South Africa’s currency depreciated 0.2 percent to 8.4119 per dollar as of 4:28 p.m. in Johannesburg. Yields on the nation’s 6.75 percent bonds due 2021 fell five basis points, or 0.05 percentage point, to 7.56 percent.
Spain’s borrowing costs rose to a euro-era record today after its credit rating was lowered three steps to Baa3 by Moody’s Investors Service yesterday. Greece holds elections this weekend that may determine whether it stays in the euro zone. The euro area is South Africa’s biggest regional trading partner, buying a fifth of the nation’s exports.

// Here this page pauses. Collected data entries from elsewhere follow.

-- ==== Sys2Proof/Laws/Requests.lean ====
section
/-! SUPPORT. What a request row comes to: an executed request is its owner's answer, an owner's answer is a reply or a deferral,
and the ids a statement names are the ids the part reads. -/

namespace Sys2Proof.Machine

/-- A good frame that passes the first five steps of R168 is executed by its owner. -/
theorem State.dispatch_executed {s : State} {f : Frame} (own : State → State × Answer) (hk : isRequestKind f.kind = true)
    (hl : lengthFits f.kind f.payload.length = true) (ha : s.isOpen = true ∨ admittedClosed f.kind = true)
    (hn : f.tag = 0 ∨ (s.cached f.tag = none ∧ s.inFlight f.tag = false)) : s.dispatch f own = s.execute f own := by
  have hadm : (!s.isOpen && !admittedClosed f.kind) = false := by rcases ha with ha | ha <;> simp [ha]
  rcases hn with hn | ⟨hc, hi⟩
  · simp [State.dispatch, hk, hl, hadm, hn]
  · simp [State.dispatch, hk, hl, hadm, hc, hi]

/-- A request row that is executed is step 6 of R168 on the state whose silence timer the good frame has restarted. -/
theorem State.request_executed {s : State} {i : Instr} {kind tag : Byte} {payload : List Byte}
    (own : State → State × Answer) (h : s.Executes kind tag) (hf : i.frame = some ⟨kind, tag, payload⟩)
    (hk : isRequestKind kind = true) (hl : lengthFits kind payload.length = true) :
    s.request i own = s.restartSilence.execute ⟨kind, tag, payload⟩ own := by
  obtain ⟨ht, ha, hn⟩ := h
  have hrun : s.phase = .running := by simp_all [State.takesAtOnce, State.canTake]
  have hopen : s.restartSilence.isOpen = s.isOpen := by
    unfold State.restartSilence State.isOpen; split <;> rfl
  have hcached : s.restartSilence.cached tag = s.cached tag := by simp [State.cached]
  have hflight : s.restartSilence.inFlight tag = s.inFlight tag := by simp [State.inFlight]
  simp only [State.request, hf, State.frameArrives, hrun, ht, ne_eq, not_true, if_false, if_true]
  exact State.dispatch_executed own hk hl (by rwa [hopen]) (by rwa [hcached, hflight])

/-- An owner that answers at once leaves the state answered. -/
theorem State.execute_reply {s s' : State} {f : Frame} {own : State → State × Answer} {status : Status}
    {fields : List Byte} {gates : TriggerSet} (h : own s = (s', .reply status fields gates)) :
    s.execute f own = s'.answered (f.kind + 0x80) f.tag status fields gates := by
  simp [State.execute, h, State.answered]

/-- An owner that defers takes a slot. -/
theorem State.execute_deferred {s s' : State} {f : Frame} {own : State → State × Answer} {owner : Owner}
    (h : own s = (s', .deferred owner)) : s.execute f own = s'.defer owner f.tag := by
  simp [State.execute, h]

/-- The session stays open or closed when the silence timer restarts. -/
@[simp] theorem State.isOpen_restartSilence (s : State) : s.restartSilence.isOpen = s.isOpen := by
  unfold State.restartSilence State.isOpen; split <;> rfl

/-- With no session open the silence timer does not restart. -/
theorem State.restartSilence_closed {s : State} (h : s.isOpen = false) : s.restartSilence = s := by
  simp [State.restartSilence, h]

/-- Every event queued in a closed session is dropped. -/
theorem State.queueEvent_closed {s : State} (h : s.isOpen = false) (e : Event) : s.queueEvent e = s := by
  simp [State.queueEvent, h]

/-- An event queued in an open session goes to the event unit. -/
theorem State.queueEvent_open {s : State} (h : s.isOpen = true) (e : Event) :
    s.queueEvent e = { s with events := s.events.store e } := by
  simp [State.queueEvent, h]

/-- With no request of an owner held, composing its reply does nothing. -/
theorem State.compose_none {s : State} {owner : Owner} (h : ∀ d ∈ s.link.awaiting, d.owner ≠ owner) (status : Status)
    (fields : List Byte) : s.compose owner status fields = s := by
  have : s.link.awaiting.find? (·.owner == owner) = none := by simpa using h
  simp [State.compose, this]

/-- What composing the reply of a deferred request does: it answers the request, if one is held, and touches the link unit
alone (R172). -/
theorem State.compose_answered (s : State) (owner : Owner) (status : Status) (fields : List Byte) :
    Link.Answered s.link (s.compose owner status fields).link owner
        (fun tag => ⟨owner.replyKind, tag, status, 0, fields⟩) ∧
      s.compose owner status fields = { s with link := (s.compose owner status fields).link } := by
  refine ⟨⟨fun h => by rw [State.compose_none h], ?_⟩, by unfold State.compose; split <;> rfl⟩
  intro front back tag h others
  have hf : s.link.awaiting.find? (·.owner == owner) = some ⟨owner, tag⟩ := by
    have : front.find? (·.owner == owner) = none := by
      rw [List.find?_eq_none]; intro d hd; simpa using others d (by simp [hd])
    rw [h, List.find?_append, this]; simp
  have front_kept : front.filter (·.owner != owner) = front := by
    rw [List.filter_eq_self]; intro d hd; simpa using others d (by simp [hd])
  have back_kept : back.filter (·.owner != owner) = back := by
    rw [List.filter_eq_self]; intro d hd; simpa using others d (by simp [hd])
  unfold State.compose
  rw [hf]
  simp [h, List.filter_append, front_kept, back_kept]

/-- What answering a deferred request ABORTED does (R66, R73). -/
theorem State.composeAborted_answered (s : State) (owner : Owner) :
    Link.Answered s.link (s.composeAborted owner).link owner (abortedReply owner) ∧
      s.composeAborted owner = { s with link := (s.composeAborted owner).link } := by
  unfold State.composeAborted
  cases owner <;> exact State.compose_answered s _ .aborted _

/-- A frame is taken at once when the dispatcher may take it and the assembler stands in HUNT on an empty FIFO (R167). -/
theorem State.takesAtOnce_iff (s : State) :
    s.takesAtOnce = true ↔ s.canTake = true ∧ s.link.fifo = [] ∧ s.link.assembler = .hunt := by
  simp [State.takesAtOnce, and_assoc]

/-! ## Ids -/

/-- A byte below n is read as the id it carries. -/
theorem idBelow_lt {n : Nat} {b : Byte} (h : b.toNat < n) : idBelow n b = some ⟨b.toNat, h⟩ := by simp [idBelow, h]

/-- A byte not below n is no id. -/
theorem idBelow_ge {n : Nat} {b : Byte} (h : n ≤ b.toNat) : idBelow n b = none := by simp [idBelow, Nat.not_lt.mpr h]

/-- The byte of an id is read as that id. -/
theorem idBelow_ofNat {n : Nat} (hn : n ≤ 256) (i : Fin n) : idBelow n (BitVec.ofNat 8 i.val) = some i := by
  have hi : i.val % 256 = i.val := Nat.mod_eq_of_lt (Nat.lt_of_lt_of_le i.isLt hn)
  simp [idBelow, hi]

@[simp] theorem idBelow_track (t : TrackId) : idBelow 8 (BitVec.ofNat 8 t.val) = some t := idBelow_ofNat (by decide) t
@[simp] theorem idBelow_page (p : PageId) : idBelow 64 (BitVec.ofNat 8 p.val) = some p := idBelow_ofNat (by decide) p
@[simp] theorem idBelow_line (l : LineId) : idBelow 16 (BitVec.ofNat 8 l.val) = some l := idBelow_ofNat (by decide) l
@[simp] theorem idBelow_trigger (k : TriggerId) : idBelow 4 (BitVec.ofNat 8 k.val) = some k :=
  idBelow_ofNat (by decide) k

end Sys2Proof.Machine
end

“Risk aversion remains the order of the day ahead of the much-anticipated Greek election,” Nomvuyo Guma, a currency strategist at Standard Bank Group Ltd. in Johannesburg, said in e-mailed comments.
A benchmark index of emerging-market stocks declined as much as 0.8 percent. South Africa’s benchmark stock index dropped as much as 1.1 percent, led by commodity exporters including Anglo American Plc and BHP Billiton Ltd, as the prices of metals including copper fell.
The rand stayed weaker after more Americans than forecast applied for unemployment insurance payments last week, and consumer prices in the world’s biggest economy fell by the most in more than three years.
With the U.S. economy slowing and inflation cooling, the Federal Reserve may have more flexibility to take further action to bolster growth. The rand may pare its decline if stimulus measures boost riskier assets, Guma said.